This is because you can only concatenate strings with other strings, which may be new behavior for you if you’re coming from a language like JavaScript, which attempts to do implicit type conversion.

Concatenating With .Join()

There is another, more powerful, way to join strings together: the join() method.

The common use case here is when you have an iterable—like a list—made up of strings, and you want to combine those strings into a single string. Like .split(), .join() is a string instance method. If all of your strings are in an iterable, which one do you call .join() on?

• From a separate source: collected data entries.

/-- For either ALT_BIT, a word with opcode 0110011 and funct3 000 decodes to SUB exactly when its bit ALT_BIT is 1 and
to ADD exactly when it is 0, with the word's own fields as operands; nothing else of bits 31:25 is looked at. -/
def Obligations.AltBitAloneTellsSubFromAdd : Prop :=
  ∀ (alt : AltBit) (w : Word), opcodeOf w = 0b0110011#7 → funct3Of w = 0b000#3 →
    (w.getLsbD alt.index = true ↔ decode alt w = .sub (rdOf w) (rs1Of w) (rs2Of w) (funct7Of w)) ∧
    (w.getLsbD alt.index = false ↔ decode alt w = .add (rdOf w) (rs1Of w) (rs2Of w) (funct7Of w))

/-- sext_12 of a field below 2048 is the field, of any other the field plus 0xFFFFF000, and has the field's signed
value; Decode latches the field unextended, and the result of an immediate-form record is rs1v plus the extended
field. -/
def Obligations.ImmediateIsSignExtendedInExecute : Prop :=
  (∀ v : BitVec 12,
      (sext12 v).toNat = (if v.toNat < 2048 then v.toNat else v.toNat + 0xFFFFF000) ∧ (sext12 v).toInt = v.toInt) ∧
  (∀ (s : State) (w : Word), (decodedRecord s w).imm = w.extractLsb' 20 12) ∧
  ∀ (alt : AltBit) (d : DecodedRecord), d.opcode = 0b0010011#7 → aluResult alt d = d.rs1v + sext12 d.imm

/-- Every word matching 0x00000013 under mask 0x0000707F is ADDI with that word's rd, rs1 and imm; with the default
WB_PHASE ADDI completes in every state, x[rd] holds (x[rs1] + sext_12(imm)) mod 2^32 unless rd is 0, every other
register, storage, the status and the phase are unchanged and pc has advanced by 4. -/
def Obligations.AddiAddsTheSignExtendedImmediate : Prop :=
  RowDecodes 0x0000707F 0x00000013 (fun w => .addi (rdOf w) (rs1Of w) (immOf w)) ∧
  ∀ (rd rs1 : RegIx) (imm : BitVec 12) (s : State), s.cfg.wbPhase = .writeBack →
    WritesResult (.addi rd rs1 imm) rd (s.readReg rs1 + sext12 imm) s

/-- Every word matching 0x00000033 under the mask of ALT_BIT is ADD with that word's operands; with the default WB_PHASE
ADD completes in every state, x[rd] holds (x[rs1] + x[rs2]) mod 2^32 unless rd is 0, everything else is unchanged
but pc, which has advanced by 4; the other bits of funct7 do not matter. -/
def Obligations.AddAddsTheSourceRegisters : Prop :=
  (∀ w : Word, w &&& 0x2000707F = 0x00000033 → decode .bit29 w = .add (rdOf w) (rs1Of w) (rs2Of w) (funct7Of w)) ∧
  (∀ w : Word, w &&& 0x4000707F = 0x00000033 → decode .bit30 w = .add (rdOf w) (rs1Of w) (rs2Of w) (funct7Of w)) ∧
  ∀ (rd rs1 rs2 : RegIx) (funct7 : BitVec 7) (s : State), s.cfg.wbPhase = .writeBack →
    WritesResult (.add rd rs1 rs2 funct7) rd (s.readReg rs1 + s.readReg rs2) s

/-- Every word matching SUB's constants for its ALT_BIT is SUB with that word's operands; with the default WB_PHASE SUB
completes in every state, x[rd] holds (x[rs1] - x[rs2]) mod 2^32 unless rd is 0, everything else is unchanged but
pc, which has advanced by 4; the other bits of funct7 do not matter. -/
def Obligations.SubSubtractsTheSourceRegisters : Prop :=
  (∀ w : Word, w &&& 0x2000707F = 0x20000033 → decode .bit29 w = .sub (rdOf w) (rs1Of w) (rs2Of w) (funct7Of w)) ∧
  (∀ w : Word, w &&& 0x4000707F = 0x40000033 → decode .bit30 w = .sub (rdOf w) (rs1Of w) (rs2Of w) (funct7Of w)) ∧
  ∀ (rd rs1 rs2 : RegIx) (funct7 : BitVec 7) (s : State), s.cfg.wbPhase = .writeBack →
    WritesResult (.sub rd rs1 rs2 funct7) rd (s.readReg rs1 - s.readReg rs2) s

/-- Every word of the seven positions UNDEF.OPIMM.001 to .111 decodes to its row; with the default WB_PHASE each
completes in every state, x[rd] holds the next free value unless rd is 0, the draw counter moves on so that the
value is never drawn again, everything else is unchanged but pc, which has advanced by 4. -/
def Obligations.UnimplementedImmediateFormWritesAFreeWord : Prop :=
  RowDecodes 0x0000707F 0x00001013 (fun w => .undefOpimm001 (rdOf w) (upper17Of w)) ∧
  RowDecodes 0x0000707F 0x00002013 (fun w => .undefOpimm010 (rdOf w) (upper17Of w)) ∧
  RowDecodes 0x0000707F 0x00003013 (fun w => .undefOpimm011 (rdOf w) (upper17Of w)) ∧
  RowDecodes 0x0000707F 0x00004013 (fun w => .undefOpimm100 (rdOf w) (upper17Of w)) ∧
  RowDecodes 0x0000707F 0x00005013 (fun w => .undefOpimm101 (rdOf w) (upper17Of w)) ∧
  RowDecodes 0x0000707F 0x00006013 (fun w => .undefOpimm110 (rdOf w) (upper17Of w)) ∧
  RowDecodes 0x0000707F 0x00007013 (fun w => .undefOpimm111 (rdOf w) (upper17Of w)) ∧
  ∀ (rd : RegIx) (other : BitVec 17) (s : State), s.cfg.wbPhase = .writeBack →
    WritesFreeWord (.undefOpimm001 rd other) rd s ∧
    WritesFreeWord (.undefOpimm010 rd other) rd s ∧
    WritesFreeWord (.undefOpimm011 rd other) rd s ∧
    WritesFreeWord (.undefOpimm100 rd other) rd s ∧
    WritesFreeWord (.undefOpimm101 rd other) rd s ∧
    WritesFreeWord (.undefOpimm110 rd other) rd s ∧
    WritesFreeWord (.undefOpimm111 rd other) rd s

/-- Every word of the seven positions UNDEF.OP.001 to .111 decodes to its row; with the default WB_PHASE each completes
in every state, x[rd] holds the next free value unless rd is 0, the draw counter moves on so that the value is never
drawn again, everything else is unchanged but pc, which has advanced by 4. -/
def Obligations.UnimplementedRegisterFormWritesAFreeWord : Prop :=
  RowDecodes 0x0000707F 0x00001033 (fun w => .undefOp001 (rdOf w) (upper17Of w)) ∧
  RowDecodes 0x0000707F 0x00002033 (fun w => .undefOp010 (rdOf w) (upper17Of w)) ∧
  RowDecodes 0x0000707F 0x00003033 (fun w => .undefOp011 (rdOf w) (upper17Of w)) ∧
  RowDecodes 0x0000707F 0x00004033 (fun w => .undefOp100 (rdOf w) (upper17Of w)) ∧
  RowDecodes 0x0000707F 0x00005033 (fun w => .undefOp101 (rdOf w) (upper17Of w)) ∧
  RowDecodes 0x0000707F 0x00006033 (fun w => .undefOp110 (rdOf w) (upper17Of w)) ∧
  RowDecodes 0x0000707F 0x00007033 (fun w => .undefOp111 (rdOf w) (upper17Of w)) ∧
  ∀ (rd : RegIx) (other : BitVec 17) (s : State), s.cfg.wbPhase = .writeBack →
    WritesFreeWord (.undefOp001 rd other) rd s ∧
    WritesFreeWord (.undefOp010 rd other) rd s ∧
    WritesFreeWord (.undefOp011 rd other) rd s ∧
    WritesFreeWord (.undefOp100 rd other) rd s ∧
    WritesFreeWord (.undefOp101 rd other) rd s ∧
    WritesFreeWord (.undefOp110 rd other) rd s ∧
    WritesFreeWord (.undefOp111 rd other) rd s

/-- Every word of these five opcodes decodes to its row, and with the default WB_PHASE each completes in every state
with no register written, no memory read or written, and pc advanced by 4 whatever the operands. -/
def Obligations.LoadStoreAndJumpWordsAreNoOps : Prop :=
  RowDecodes 0x0000007F 0x00000003 (fun w => .nopLoad (upper25Of w)) ∧
  RowDecodes 0x0000007F 0x00000023 (fun w => .nopStore (upper25Of w)) ∧
  RowDecodes 0x0000007F 0x00000063 (fun w => .nopBranch (upper25Of w)) ∧
  RowDecodes 0x0000007F 0x0000006F (fun w => .nopJal (upper25Of w)) ∧
  RowDecodes 0x0000007F 0x00000067 (fun w => .nopJalr (upper25Of w)) ∧
  ∀ (other : BitVec 25) (s : State), s.cfg.wbPhase = .writeBack →
    OnlyPcAdvances (.nopLoad other) s ∧
    OnlyPcAdvances (.nopStore other) s ∧
    OnlyPcAdvances (.nopBranch other) s ∧
    OnlyPcAdvances (.nopJal other) s ∧
    OnlyPcAdvances (.nopJalr other) s

/-- Every word of these four opcodes decodes to its row, and with the default WB_PHASE each completes in every state
with no register written, no memory read or written, no transfer of control, and pc advanced by 4. -/
def Obligations.UpperImmediateFenceAndSystemWordsAreNoOps : Prop :=
  RowDecodes 0x0000007F 0x00000037 (fun w => .nopLui (upper25Of w)) ∧
  RowDecodes 0x0000007F 0x00000017 (fun w => .nopAuipc (upper25Of w)) ∧
  RowDecodes 0x0000007F 0x0000000F (fun w => .nopMiscMem (upper25Of w)) ∧
  RowDecodes 0x0000007F 0x00000073 (fun w => .nopSystem (upper25Of w)) ∧
  ∀ (other : BitVec 25) (s : State), s.cfg.wbPhase = .writeBack →
    OnlyPcAdvances (.nopLui other) s ∧
    OnlyPcAdvances (.nopAuipc other) s ∧
    OnlyPcAdvances (.nopMiscMem other) s ∧
    OnlyPcAdvances (.nopSystem other) s

/-- Every word of the ten other labelled opcodes decodes to its row, and with the default WB_PHASE each completes in
every state with no register written, no memory read or written, and pc advanced by 4. -/
def Obligations.RemainingLabelledOpcodesAreNoOps : Prop :=
  RowDecodes 0x0000007F 0x00000007 (fun w => .nopLoadFp (upper25Of w)) ∧
  RowDecodes 0x0000007F 0x00000027 (fun w => .nopStoreFp (upper25Of w)) ∧
  RowDecodes 0x0000007F 0x0000002F (fun w => .nopAmo (upper25Of w)) ∧
  RowDecodes 0x0000007F 0x0000001B (fun w => .nopOpImm32 (upper25Of w)) ∧
  RowDecodes 0x0000007F 0x0000003B (fun w => .nopOp32 (upper25Of w)) ∧
  RowDecodes 0x0000007F 0x00000043 (fun w => .nopMadd (upper25Of w)) ∧
  RowDecodes 0x0000007F 0x00000047 (fun w => .nopMsub (upper25Of w)) ∧
  RowDecodes 0x0000007F 0x0000004B (fun w => .nopNmsub (upper25Of w)) ∧
  RowDecodes 0x0000007F 0x0000004F (fun w => .nopNmadd (upper25Of w)) ∧
  RowDecodes 0x0000007F 0x00000053 (fun w => .nopOpFp (upper25Of w)) ∧
  ∀ (other : BitVec 25) (s : State), s.cfg.wbPhase = .writeBack →
    OnlyPcAdvances (.nopLoadFp other) s ∧
    OnlyPcAdvances (.nopStoreFp other) s ∧
    OnlyPcAdvances (.nopAmo other) s ∧
    OnlyPcAdvances (.nopOpImm32 other) s ∧
    OnlyPcAdvances (.nopOp32 other) s ∧
    OnlyPcAdvances (.nopMadd other) s ∧
    OnlyPcAdvances (.nopMsub other) s ∧
    OnlyPcAdvances (.nopNmsub other) s ∧
    OnlyPcAdvances (.nopNmadd other) s ∧
    OnlyPcAdvances (.nopOpFp other) s

/-- 0x00000000 and 0xFFFFFFFF decode to their rows, any other word whose opcode no row names decodes to NOP.OTHER, and
with the default WB_PHASE each completes in every state with no register written, no memory read or written, and pc
advanced by 4. -/
def Obligations.ZeroOnesAndUnlabelledWordsAreNoOps : Prop :=
  (∀ alt : AltBit, decode alt 0x00000000#32 = .nopZeroWord ∧ decode alt 0xFFFFFFFF#32 = .nopOnesWord) ∧
  (∀ (alt : AltBit) (w : Word), w ≠ 0 → w ≠ 0xFFFFFFFF#32 → opcodeOf w ∉ namedOpcodes → decode alt w = .nopOther w) ∧
  ∀ (w : Word) (s : State), s.cfg.wbPhase = .writeBack →
    OnlyPcAdvances .nopZeroWord s ∧ OnlyPcAdvances .nopOnesWord s ∧ OnlyPcAdvances (.nopOther w) s

/-- With the default WB_PHASE, every instruction of every row whose word has rd = 0 completes in every state with every
register as before and pc advanced by 4. -/
def Obligations.ZeroDestinationWritesNoRegister : Prop :=
  ∀ (i : Instr) (s : State), s.cfg.wbPhase = .writeBack → rdOf (encode i) = 0 →
    ∃ t, exec i s = .next t ∧ (∀ j, t.readReg j = s.readReg j) ∧ t.pc = s.pc + 4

This is a bit of a trick question. Remember that when you use .split(), you call it on the string or character you want to split on. The opposite operation is .join(), so you call it on the string or character you want to use to join your iterable of strings together:

>>>
>>> strings = ['do', 're', 'mi']
>>> ','.join(strings)
'do,re,mi'

Here, we join each element of the strings list with a comma (,) and call .join() on it rather than the strings list.

How could you make the output text more readable?

One thing you could do is add spacing:

>>>
>>> strings = ['do', 're', 'mi']
>>> ', '.join(strings)
'do, re, mi'

By doing nothing more than adding a space to our join string, we’ve vastly improved the readability of our output. This is something you should always keep in mind when joining strings for human readability.

.join() is smart in that it inserts your “joiner” in between the strings in the iterable you want to join, rather than just adding your joiner at the end of every string in the iterable. This means that if you pass an iterable of size 1, you won’t see your joiner:

>>>
>>> 'b'.join(['a'])
'a'

Using our web scraping tutorial, you’ve built a great weather scraper. However, it loads string information in a list of lists, each holding a unique row of information you want to write out to a CSV file:

[
    ['Boston', 'MA', '76F', '65% Precip', '0.15 in'],
    ['San Francisco', 'CA', '62F', '20% Precip', '0.00 in'],
    ['Washington', 'DC', '82F', '80% Precip', '0.19 in'],
    ['Miami', 'FL', '79F', '50% Precip', '0.70 in']
]

Your output should be a single string that looks like this:

"""
Boston,MA,76F,65% Precip,0.15in
San Francisco,CA,62F,20% Precip,0.00 in
Washington,DC,82F,80% Precip,0.19 in
Miami,FL,79F,50% Precip,0.70 in
"""

For this solution, I used a list comprehension, which is a powerful feature of Python that allows you to rapidly build lists. If you want to learn more about them, check out this great article that covers all the comprehensions available in Python.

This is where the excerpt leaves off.